Stored items:

-- ==== Sys2Proof/Decode.lean ====
section
/-! DEFINITION. The command that a table word spells. No row of spec/opcode_table.json gives its command any bits, so no
word spells one; the byte layouts the manual does give (chapter 12) are read in Machine/Layouts.lean. -/

namespace Sys2Proof

/-- The command that the word `w` of `nbits` bits spells by the table's bits: none, since the table gives none. -/
def decodeTableWord (_nbits _w : Nat) : Option Instr := none

end Sys2Proof
end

§ **Exercise requirements**
Return each line of the entries that holds the string "spells".

§ **Response for this exercise**
/-! DEFINITION. The command that a table word spells. No row of spec/opcode_table.json gives its command any bits, so no
word spells one; the byte layouts the manual does give (chapter 12) are read in Machine/Layouts.lean. -/
/-- The command that the word `w` of `nbits` bits spells by the table's bits: none, since the table gives none. -/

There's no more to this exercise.